*** Opening RECORDS FOR THE TASK ***
/-- The preferred port of dimension `k` towards a coordinate: the shorter way, + when equal (R404); none when
the coordinate is reached. -/
def State.wayTo (s : State) (k t : Nat) : Option Nat :=
  let m := (moduleXyz s.moduleNumber).getD k 0
  let n := s.dims.getD k 1
  let plus := (t + n - m) % n
  if plus = 0 then none else some (2 * k + (if 2 * plus ≤ n then 0 else 1))

/-- The port of the other direction. -/
def otherWay (p : Nat) : Nat := if p % 2 = 0 then p + 1 else p - 1

/-- The first port tried towards a module (R412). -/
def State.firstTried (s : State) (dst : Nat) : Nat :=
  ((List.range 3).findSome? fun k => s.wayTo k ((moduleXyz dst).getD k 0)).getD 0

/-- The port a packet takes: in dimension order, the other direction when the preferred port is not live
(R404). The module itself is reached without a port (6). None when no dimension can proceed. -/
def State.route (s : State) (dst : Nat) : Option Nat :=
  if dst = s.moduleNumber then some 6 else
  (List.range 3).findSome? fun k =>
    match s.wayTo k ((moduleXyz dst).getD k 0) with
    | none => none
    | some p =>
      if (s.link.ports.getD p {}).live then some p
      else if (s.link.ports.getD (otherWay p) {}).live then some (otherWay p) else none

/-- The module number lies in the torus (R400). -/
def State.inTorus (s : State) (m : Nat) : Bool := ((moduleXyz m).zip s.dims).all fun (a, n) => a < n

/-! ### Groups -/

/-- Parts of a group id (R348). -/
def gidLevel (g : BitVec 32) : Nat := bitsAt g.toNat 30 2
def gidHome (g : BitVec 32) : Nat := bitsAt g.toNat 18 12
def gidSlot (g : BitVec 32) : Nat := bitsAt g.toNat 0 18

/-- Group states (R349). -/
def gOPEN : BitVec 3 := 0
def gCLOSING : BitVec 3 := 1
def gDRAINED : BitVec 3 := 2
def gCOMPLETE : BitVec 3 := 3
def gCANCELLING : BitVec 3 := 4
def gCANCELLED : BitVec 3 := 5
def gFREE : BitVec 3 := 7

/-- COMPLETE or CANCELLED (R350). -/
def Group.terminal (g : Group) : Bool := g.state = gCOMPLETE || g.state = gCANCELLED

/-- The group in a slot; FREE when none. -/
def State.groupAt (s : State) (slot : Nat) : Group := (look s.disp.groups slot).getD {}

/-- The group of an id on this module: whichever group its slot holds now (R350). -/
def State.group (s : State) (g : BitVec 32) : Option Group :=
  if gidHome g ≠ s.moduleNumber then none else
  let x := s.groupAt (gidSlot g)
  if x.state = gFREE then none else some x

/-- The id of a group on this module (R348). -/
def State.gidOf (s : State) (level slot : Nat) : BitVec 32 := BitVec.ofNat 32 (level * 2 ^ 30 + s.moduleNumber * 2 ^ 18 + slot)

/-- The 64 bytes of a group table entry (R349). -/
def Group.bytes (g : Group) : List Byte :=
  leBytes 1 (g.state.toNat + 8 * g.level.toNat + 32 * bit g.err + 64 * g.bnd.toNat) ++ leBytes 1 0 ++ leBytes 2 g.ctx.toNat ++
    leBytes 4 g.parent.toNat ++ leBytes 8 g.count.toNat ++ leBytes 8 g.bval.toNat ++ leBytes 4 g.node.toNat ++
    leBytes 4 g.nedge.toNat ++ leBytes 8 g.garg.toNat ++ leBytes 24 0

/-- Replaces a group in the dispatcher's copy and in the table. -/
def State.setGroup (s : State) (slot : Nat) (g : Group) : State :=
  ({ s with disp := { s.disp with groups := store s.disp.groups slot g } } : State).dwrite (s.disp.gtbl.toNat + 64 * slot) g.bytes

/-- Sends an operation to a group on another module (R348). -/
def State.sendGroup (s : State) (g : BitVec 32) (msg : GroupMsg) : State :=
  { s with link := { s.link with out := s.link.out ++
      [{ dst := gidHome g, port := (s.route (gidHome g)).getD (s.firstTried (gidHome g)), cell := Config.cells, agent := .stream .s
         ctx := 0, sentAt := s.cycle, payload := .group msg }] } }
*** Closing RECORDS FOR THE TASK ***
▶ WORK INSTRUCTIONS
Your reply should consist of all the records, set down exactly.

▶ EXERCISE RESULT
/-- The preferred port of dimension `k` towards a coordinate: the shorter way, + when equal (R404); none when
the coordinate is reached. -/
def State.wayTo (s : State) (k t : Nat) : Option Nat :=
  let m := (moduleXyz s.moduleNumber).getD k 0
  let n := s.dims.getD k 1
  let plus := (t + n - m) % n
  if plus = 0 then none else some (2 * k + (if 2 * plus ≤ n then 0 else 1))

/-- The port of the other direction. -/
def otherWay (p : Nat) : Nat := if p % 2 = 0 then p + 1 else p - 1

/-- The first port tried towards a module (R412). -/
def State.firstTried (s : State) (dst : Nat) : Nat :=
  ((List.range 3).findSome? fun k => s.wayTo k ((moduleXyz dst).getD k 0)).getD 0

/-- The port a packet takes: in dimension order, the other direction when the preferred port is not live
(R404). The module itself is reached without a port (6). None when no dimension can proceed. -/
def State.route (s : State) (dst : Nat) : Option Nat :=
  if dst = s.moduleNumber then some 6 else
  (List.range 3).findSome? fun k =>
    match s.wayTo k ((moduleXyz dst).getD k 0) with
    | none => none
    | some p =>
      if (s.link.ports.getD p {}).live then some p
      else if (s.link.ports.getD (otherWay p) {}).live then some (otherWay p) else none

/-- The module number lies in the torus (R400). -/
def State.inTorus (s : State) (m : Nat) : Bool := ((moduleXyz m).zip s.dims).all fun (a, n) => a < n

/-! ### Groups -/

/-- Parts of a group id (R348). -/
def gidLevel (g : BitVec 32) : Nat := bitsAt g.toNat 30 2
def gidHome (g : BitVec 32) : Nat := bitsAt g.toNat 18 12
def gidSlot (g : BitVec 32) : Nat := bitsAt g.toNat 0 18

/-- Group states (R349). -/
def gOPEN : BitVec 3 := 0
def gCLOSING : BitVec 3 := 1
def gDRAINED : BitVec 3 := 2
def gCOMPLETE : BitVec 3 := 3
def gCANCELLING : BitVec 3 := 4
def gCANCELLED : BitVec 3 := 5
def gFREE : BitVec 3 := 7

/-- COMPLETE or CANCELLED (R350). -/
def Group.terminal (g : Group) : Bool := g.state = gCOMPLETE || g.state = gCANCELLED

/-- The group in a slot; FREE when none. -/
def State.groupAt (s : State) (slot : Nat) : Group := (look s.disp.groups slot).getD {}

/-- The group of an id on this module: whichever group its slot holds now (R350). -/
def State.group (s : State) (g : BitVec 32) : Option Group :=
  if gidHome g ≠ s.moduleNumber then none else
  let x := s.groupAt (gidSlot g)
  if x.state = gFREE then none else some x

/-- The id of a group on this module (R348). -/
def State.gidOf (s : State) (level slot : Nat) : BitVec 32 := BitVec.ofNat 32 (level * 2 ^ 30 + s.moduleNumber * 2 ^ 18 + slot)

/-- The 64 bytes of a group table entry (R349). -/
def Group.bytes (g : Group) : List Byte :=
  leBytes 1 (g.state.toNat + 8 * g.level.toNat + 32 * bit g.err + 64 * g.bnd.toNat) ++ leBytes 1 0 ++ leBytes 2 g.ctx.toNat ++
    leBytes 4 g.parent.toNat ++ leBytes 8 g.count.toNat ++ leBytes 8 g.bval.toNat ++ leBytes 4 g.node.toNat ++
    leBytes 4 g.nedge.toNat ++ leBytes 8 g.garg.toNat ++ leBytes 24 0

/-- Replaces a group in the dispatcher's copy and in the table. -/
def State.setGroup (s : State) (slot : Nat) (g : Group) : State :=
  ({ s with disp := { s.disp with groups := store s.disp.groups slot g } } : State).dwrite (s.disp.gtbl.toNat + 64 * slot) g.bytes

/-- Sends an operation to a group on another module (R348). -/
def State.sendGroup (s : State) (g : BitVec 32) (msg : GroupMsg) : State :=
  { s with link := { s.link with out := s.link.out ++
      [{ dst := gidHome g, port := (s.route (gidHome g)).getD (s.firstTried (gidHome g)), cell := Config.cells, agent := .stream .s
         ctx := 0, sentAt := s.cycle, payload := .group msg }] } }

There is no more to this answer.